The campaign to restore the Colfax depot was a joint effort by the city of Colfax, Colfax Area Historical Society, Colfax Depot Restoration Committee and Placer-Sierra Railroad Heritage Society. Both projects were nominated for awards by Placer County’s Historical Advisory Board. ‘They’re wonderful organizations that have put fantastic programs together worthy of statewide recognition,’ said county Museums Administrator Melanie Barton.

Fruitvale School

Located northeast of Lincoln, Fruitvale School was built in 1889 and closed in 1946 when the Lincoln School District began busing students from the surrounding area to schools in Lincoln.

In 1971, neighbors formed a charitable association and purchased the schoolhouse for $50. The restoration campaign got under way in 2001, led by retired university professor Lyndell Grey. Placer County Supervisor Robert Weygandt, who represents the Lincoln area, also was instrumental in getting the project started. Some remodeling work was done in 1972, but serious problems remained.

Since 2000…

Since 2000, the roof has been replaced, the building repainted, restrooms renovated, the electrical system rewired, floors replaced, the foundation repaired and other improvements made.

In 2003, the county Board of Supervisors agreed to purchase a conservation easement on 17.6 acres of ranchland near the old schoolhouse through the county’s Placer Legacy Open Space and Agricultural Conservation Program. Together, the restored schoolhouse and ranchland are cornerstones of an outdoor-education and living-history program that teaches school children what farm life was like in the early days of Placer County.

In September, an after-school program was added that familiarizes students in the first through eighth grades with the history and agricultural heritage of the Lincoln area. The old schoolhouse also is used for community gatherings and can be rented out for events such as weddings and birthday parties. ‘It’s very rewarding to see Fruitvale School acknowledged,’ Supervisor Weygandt said. ‘I would like to commend all the community, particularly Lindy Grey, for their vision and work. It’s extremely important to preserve our heritage in light of all the rapid change we’re experiencing.’ The Colfax Depot is listed on the National Registry of Historic Places. It was used by Southern Pacific Railroad from 1905 to 1945 and continued to be used for regular passenger service until 1971. Amtrak renewed passenger service to Colfax in 1976, which continues today through bus service.

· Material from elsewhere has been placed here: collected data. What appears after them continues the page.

-- ==== Sys2Proof/Tests/Slice0.lean ====
section
/-! SUPPORT. The model's own tests: ill-formed terms refused, words written out from the spec's encoding,
one step of each instruction with the answers of spec/95_test_vectors.md, and for every statement with
hypotheses a state and operands that meet them all together. -/

namespace Sys2Proof.Machine.Tests

-- One theorem after another: a thread for each would take more memory than the check allows.
set_option Elab.async false

/-! ### Well-formedness: an ill-formed term for each check -/

theorem test_params_wf : Params.program4.wf = true := by decide
theorem test_params_max_outstanding_zero :
    ({ Params.program4 with maxOutstanding := 0 }).wf = false := by decide
theorem test_params_latency_zero :
    ({ Params.program4 with lat := (Vector.replicate 16 1).set 15 0 }).wf = false := by decide
theorem test_line_wf : (AsmLine.dec 255 0 0 0 0 0 [0, 5]).wf = true := by decide
theorem test_line_byte_too_big :
    (AsmLine.add 256 0).wf = false ∧ (AsmLine.sub 0 256).wf = false ∧ (AsmLine.inv 256).wf = false := by
  decide
theorem test_line_word_too_big : (AsmLine.mulp4 0 0x100000000).wf = false := by decide
theorem test_line_symbol_too_big : (AsmLine.dec 0 0 0 0 0 256 []).wf = false := by decide
theorem test_line_position_too_big : (AsmLine.dec 0 0 0 0 0 0 [6]).wf = false := by decide
theorem test_line_position_twice : (AsmLine.dec 0 0 0 0 0 0 [1, 1]).wf = false := by decide
theorem test_line_raw_fields_too_big :
    (AsmLine.word 16 0 0).wf = false ∧ (AsmLine.word 0 0x1000000000000 0).wf = false ∧
      (AsmLine.word 0 0 0x100000000).wf = false := by decide

/-! ### Decoding words written out from R60, R63 and R66 (the words of spec/95) -/

theorem test_decode_add : decodeTableWord 88 0x000000000005700000083 = some (.add 0x57 0x83) := by decide
theorem test_decode_mulb : decodeTableWord 88 0x100000000000500000006 = some (.mulb 5 6) := by decide
theorem test_decode_mull : decodeTableWord 88 0x20000000000F600000003 = some (.mull 0xF6 3) := by decide
theorem test_decode_mult : decodeTableWord 88 0x3000000000053000000CA = some (.mult 0x53 0xCA) := by decide
theorem test_decode_mulp4 :
    decodeTableWord 88 0x4FFFF0102030405060708 = some (.mulp4 0x01020304 0x05060708) := by decide
theorem test_decode_inv : decodeTableWord 88 0x5000000000053FFFFFFFF = some (.inv 0x53) := by decide
theorem test_decode_pow : decodeTableWord 88 0x6000000000003000000FF = some (.pow 3 255) := by decide
theorem test_decode_enc : decodeTableWord 88 0x700000000000A00000014 = some (.enc 10 20) := by decide
theorem test_decode_dec :
    decodeTableWord 88 0x86C722836140AFFFFFFE4 =
      some (.dec 0x0A 0x14 0x36 0x28 0x72 0x6C 0b100100) := by decide
theorem test_decode_reserved :
    decode 0x9000000000000_00000000 = .error (.reservedOp 9) ∧
      decode 0xF000000000000_00000000 = .error (.reservedOp 15) := by decide
/-- Every one of the seven reserved codes is refused by the decoder, by its name (R68). -/
theorem test_decode_every_reserved_code :
    ([9, 10, 11, 12, 13, 14, 15] : List OpCode).all
      (fun op => decode (op ++ 0x123456789ABCDEF01234#80) = .error (.reservedOp op)) = true := by decide
theorem test_encode_dec :
    encode (.dec 0x0A 0x14 0x36 0x28 0x72 0x6C 0b100100) = 0x86C722836140A_00000024 := by decide
theorem test_encode_mulp4 : encode (.mulp4 0x80402010 0x02020202) = 0x4000080402010_02020202 := by decide

/-! ### The tables (spec/95 section 3) -/

theorem test_exp : Tables.rom.readExp 100 = 0x10 ∧ Tables.rom.readExp 254 = 0xF6 := by decide +kernel
theorem test_log : Tables.rom.readLog 0x53 = 48 ∧ Tables.rom.readLog 0xF6 = 254 := by decide +kernel
theorem test_multab : Tables.rom.readMul 0x57 0x83 = 0xC1 := by decide +kernel
theorem test_invtab : Tables.rom.readInv 0 = 1 ∧ Tables.rom.readInv 0x53 = 0xCA := by decide +kernel
/-- A written entry reads back, and writing the constant content again removes it from the list (R27 as
plain data: the canonical form). -/
theorem test_table_write :
    Memory.write .exp [] (5 : Fin 255) 0x77 = [(5, 0x77)] ∧
      Memory.write .exp [(5, 0x77)] (5 : Fin 255) 0x33 = [] := by decide +kernel
/-- One turn of the construction's loop rewrites a wrong entry (R45). -/
theorem test_build_turn : (buildMul { Tables.rom with multab := [(0x5783, 0)] } 0x57 0x83) = Tables.rom := by
  decide +kernel
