/-- Registers of the page kind `cus` (spec/19_alarm_and_custody.md at R701). -/
def rows_cus : List RegRow := [
  ⟨0x10, 4, 1, 0x7, 0, 0, 0, 0, 0⟩, -- PAGE_CTL
  ⟨0x14, 4, 1, 0, 0, 0, 0, 0x1F, 0⟩, -- PAGE_STAT
  ⟨0x18, 4, 1, 0, 0, 0, 0x3F, 0, 0⟩, -- PAGE_ERR
  ⟨0x100, 4, 1, 0, 0, 0, 0, 0xFFFF, 0⟩, -- CUS_SLOT_MAP
  ⟨0x104, 4, 1, 0xF3FF, 0, 0, 0, 0, 0⟩, -- CUS_ALM_POLICY
  ⟨0x108, 4, 1, 0, 0, 0xFFFFFFFF, 0, 0, 0⟩, -- CUS_INTEGRITY_CNT
  ⟨0x10C, 4, 1, 0, 0, 0, 0, 0xFFFFFFFF, 0⟩, -- CUS_VKEEP_SEC
  ⟨0x110, 4, 1, 0, 0, 0, 0, 0xFFFFFFFF, 0⟩, -- CUS_TREC0
  ⟨0x114, 4, 1, 0, 0, 0, 0, 0xFFFFFFFF, 0⟩, -- CUS_TREC1
  ⟨0x118, 4, 1, 0, 0, 0, 0, 0xFFFFFFFF, 0⟩, -- CUS_TREC2
  ⟨0x11C, 4, 1, 0, 0, 0, 0, 0xFFFFFFFF, 0⟩, -- CUS_TREC3
  ⟨0x120, 4, 1, 0, 0, 0, 0, 0x3, 0⟩, -- CUS_TREC4
  ⟨0x700, 4, 1, 0, 0, 0, 0, 0, 0⟩, -- CUS_DB_WQ
  ⟨0x704, 4, 1, 0, 0, 0, 0, 0, 0⟩] -- CUS_DB_CR

/-- Registers of the page kind `cch` (spec/09_tenancy_and_mailboxes.md at R361). -/
def rows_cch : List RegRow := [
  ⟨0, 4, 1, 0, 0, 0, 0, 0xFFFF0001, 0⟩, -- CCH_STATE
  ⟨0x4, 4, 1, 0, 0, 0, 0, 0x1FFFF, 0⟩, -- CCH_LAST
  ⟨0x8, 4, 1, 0, 0, 0, 0x3, 0, 0⟩, -- CCH_ERR
  ⟨0x30, 4, 1, 0, 0, 0, 0, 0, 0⟩, -- PAGE_CMD
  ⟨0x34, 4, 3, 0xFFFFFFFF, 0, 0, 0, 0, 0⟩, -- CMD_ARG
  ⟨0x40, 4, 1, 0, 0, 0, 0, 0xFFFFFFFF, 0⟩, -- CMD_RESULT
  ⟨0x44, 4, 3, 0, 0, 0, 0, 0xFFFFFFFF, 0⟩, -- CMD_OUT
  ⟨0x100, 4, 16, 0xFFFFFFFF, 0, 0, 0, 0, 0⟩, -- CCH_REQ
  ⟨0x180, 4, 16, 0, 0, 0, 0, 0xFFFFFFFF, 0⟩] -- CCH_RSP

/-- Registers of the page kind `vfStat` (spec/09_tenancy_and_mailboxes.md at R347). -/
def rows_vfStat : List RegRow := [
  ⟨0, 4, 1, 0, 0, 0, 0, 0x7FF03FF, 0⟩, -- VF_ID
  ⟨0x4, 4, 1, 0, 0, 0, 0, 0x3, 0⟩, -- VF_STAT
  ⟨0x8, 4, 1, 0, 0, 0, 0x7, 0, 0⟩, -- VF_ERR
  ⟨0xC, 4, 1, 0, 0, 0, 0x80000000, 0x1FFFF, 0⟩, -- VF_ERR_ADDR
  ⟨0x10, 4, 1, 0, 0, 0, 0, 0xFFFFFFFF, 0⟩, -- VF_EPOCH
  ⟨0x14, 4, 1, 0xFFFFFFFF, 0, 0, 0, 0, 0⟩] -- VF_SCRATCH

/-- Registers of the page kind `tenCip` (spec/15_cipher.md at R549). -/
def rows_tenCip : List RegRow := [
  ⟨0, 4, 1, 0, 0, 0, 0, 0x3FF, 0⟩, -- CP_ID
  ⟨0x4, 4, 1, 0xFFFF, 0, 0, 0, 0, 0⟩, -- CP_SLOTS
  ⟨0x8, 4, 1, 0xF, 0, 0, 0, 0, 0⟩, -- CP_CTL
  ⟨0xC, 4, 1, 0, 0, 0, 0, 0x3, 0⟩, -- CP_STAT
  ⟨0x10, 4, 1, 0, 0, 0, 0x7, 0, 0⟩, -- CP_ERR
  ⟨0x14, 4, 1, 0, 0, 0, 0x80000000, 0xFF1F, 0⟩, -- CP_SA_ERR
  ⟨0x18, 4, 1, 0, 0, 0, 0, 0xFFFFFFFF, 0⟩, -- CP_PN_NEAR
  ⟨0x1C, 4, 1, 0, 0, 0, 0, 0xFFFFFFFF, 0⟩, -- CP_EXHAUSTED
  ⟨0x100, 4, 12, 0, 0, 0, 0, 0xFFFFFFFF, 0⟩, -- CP_CNT
  ⟨0x800, 4, 512, 0xFFFFFFFF, 0, 0, 0, 0, 0⟩] -- CP_SA

/-- Registers of the page kind `vfMbx` (spec/09_tenancy_and_mailboxes.md at R349). -/
def rows_vfMbx : List RegRow := [
  ⟨0, 4, 16, 0xFFFFFFFF, 0, 0, 0, 0, 0⟩, -- MB_TX_DATA
  ⟨0x40, 4, 1, 0, 0, 0, 0, 0, 0⟩, -- MB_TX_SEND
  ⟨0x44, 4, 1, 0, 0, 0, 0x6, 0xFFFFFF01, 0⟩, -- MB_TX_STAT
  ⟨0x80, 4, 16, 0, 0, 0, 0, 0xFFFFFFFF, 0⟩, -- MB_RX_DATA
  ⟨0xC0, 4, 1, 0, 0, 0, 0, 0xFFFF0007, 0⟩, -- MB_RX_STAT
  ⟨0xC4, 4, 1, 0, 0, 0, 0, 0xFFFFFFFF, 0⟩, -- MB_RX_INFO
  ⟨0xC8, 4, 1, 0, 0, 0, 0, 0, 0⟩, -- MB_RX_ACK
  ⟨0xD0, 4, 1, 0x1F, 0, 0, 0, 0, 0x2⟩] -- MB_CTL

/-- Registers of the page kind `vfQv` (spec/07_work_queues.md at R310, spec/07_work_queues.md at R311). -/
def rows_vfQv : List RegRow := [
  ⟨0, 4, 1, 0, 0, 0, 0, 0x7FFFFF01, 0⟩, -- QV_HALT
  ⟨0x4, 4, 1, 0, 0, 0xFFFFFFFF, 0, 0, 0⟩, -- QV_DB_REFUSED
  ⟨0x8, 4, 1, 0, 0, 0xFFFFFFFF, 0, 0, 0⟩, -- QV_DB_STALE
  ⟨0x100, 16, 64, 0, 0, 0, 0, 0x1FFBFFF, 0⟩, -- QV_Q_CFG
  ⟨0x104, 16, 64, 0, 0, 0, 0, 0xFFFFFFFF, 0⟩, -- QV_Q_WQ
  ⟨0x108, 16, 64, 0, 0, 0, 0, 0xFFFFFFFF, 0⟩, -- QV_Q_CR
  ⟨0x10C, 16, 64, 0, 0, 0, 0, 0x3FF, 0⟩] -- QV_Q_STATE

/-- Registers of the page kind `common` (spec/04_register_model.md at R153). -/
def rows_common : List RegRow := [
  ⟨0, 4, 1, 0, 0, 0, 0, 0xFFFFFFFF, 0⟩, -- PAGE_ID
  ⟨0x4, 4, 1, 0, 0, 0, 0, 0xFFFFFFFF, 0x1⟩, -- PAGE_REV
  ⟨0x8, 4, 1, 0, 0, 0, 0, 0xFFFFFFFF, 0⟩, -- PAGE_CAP
  ⟨0xC, 4, 1, 0xFFFFFFFF, 0, 0, 0, 0, 0⟩, -- PAGE_SCRATCH
  ⟨0x10, 4, 1, 0xFFFFFFFF, 0, 0, 0, 0, 0⟩, -- PAGE_CTL
  ⟨0x14, 4, 1, 0, 0, 0, 0, 0xFFFFFFFF, 0⟩, -- PAGE_STAT
  ⟨0x18, 4, 1, 0, 0, 0, 0xFFFFFFFF, 0, 0⟩, -- PAGE_ERR
  ⟨0x1C, 4, 1, 0xFFFFFFFF, 0, 0, 0, 0, 0⟩, -- PAGE_ERR_MASK
  ⟨0x20, 4, 1, 0, 0, 0, 0, 0, 0⟩, -- PAGE_ERR_FORCE
  ⟨0x24, 4, 1, 0, 0, 0, 0x80000000, 0x7FFFFFFF, 0⟩, -- PAGE_ERR_FIRST
  ⟨0x30, 4, 1, 0, 0, 0, 0, 0, 0⟩, -- PAGE_CMD
  ⟨0x34, 4, 3, 0xFFFFFFFF, 0, 0, 0, 0, 0⟩, -- CMD_ARG
  ⟨0x40, 4, 1, 0, 0, 0, 0, 0xFFFFFFFF, 0⟩, -- CMD_RESULT
  ⟨0x44, 4, 3, 0, 0, 0, 0, 0xFFFFFFFF, 0⟩, -- CMD_OUT
  ⟨0x80, 4, 32, 0xFFFFFFFF, 0, 0, 0, 0, 0⟩] -- EVT_SEL

/-- The rows of a page kind. A slice's event-counter page has the shared page's layout (R732). -/
def regRows : PageKind → List RegRow
  | .sys => rows_sys
  | .tck => rows_tck
  | .tms => rows_tms
  | .pwr => rows_pwr
  | .red => rows_red
  | .alm => rows_alm
  | .evc => rows_evc
  | .hif0 => rows_hif0
  | .hif1 => rows_hif1
  | .hifN => rows_hifN
  | .mem => rows_mem
  | .ecc => rows_ecc
  | .mac => rows_mac
  | .cbp => rows_cbp
  | .pcs => rows_pcs
  | .qmg => rows_qmg
  | .dma => rows_dma
  | .ten => rows_ten
  | .mbx => rows_mbx
  | .sch => rows_sch
  | .crt => rows_crt
  | .slPip => rows_slPip
  | .slTbl => rows_slTbl
  | .slSch => rows_slSch
  | .slCip => rows_slCip
  | .slCrt => rows_slCrt
  | .slEvc => rows_evc
  | .slQmg => rows_slQmg
  | .slDma => rows_slDma
  | .slRed => rows_slRed
  | .cus => rows_cus
  | .cch => rows_cch
  | .vfStat => rows_vfStat
  | .vfDb => rows_vfDb
  | .tenCip => rows_tenCip
  | .vfMbx => rows_vfMbx
  | .vfQv => rows_vfQv
  | .common => rows_common

/-- Does a row hold offset `off`? -/
def RegRow.has (r : RegRow) (off : Nat) : Bool :=
  r.off ≤ off && (off - r.off) % r.stride == 0 && (off - r.off) / r.stride < r.count

/-- The row of an offset, if the page's own chapter defines it. -/
def findRow (off : Nat) : List RegRow → Option RegRow
  | [] => none
  | r :: t => if r.has off then some r else findRow off t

The depot’s architecture is sometimes known as the railroad’s Colonnade style. Twenty-five depots of that style were built, and 14 are still standing. The Colfax depot is the only example in Placer County.ย  Railroad Heritage Society volunteers took the lead in restoration work. The Historical Society provided information and funding to complete a museum in the baggage room. ‘I was very pleased to see that two of the award-winning projects are in Placer County,’ said Supervisor Bruce Kranz, who represents Colfax on the Board of Supervisors.’The Colfax project shows how much can be accomplished through public-private partnerships.

Public-private partnership

This historic building was restored by many hours of volunteer labor by the Colfax Area Historical Society, Placer-Sierra Railroad Heritage Society and the community at large. It’s a community focal point, and a reminder to residents and tourists alike of the critical role the railroad played in the development of our region.’ 

The county Historical Advisory Board makes recommendations to Barton, the Facility Services Department and Board of Supervisors on planning and policy issues related to county museums and other historical resources.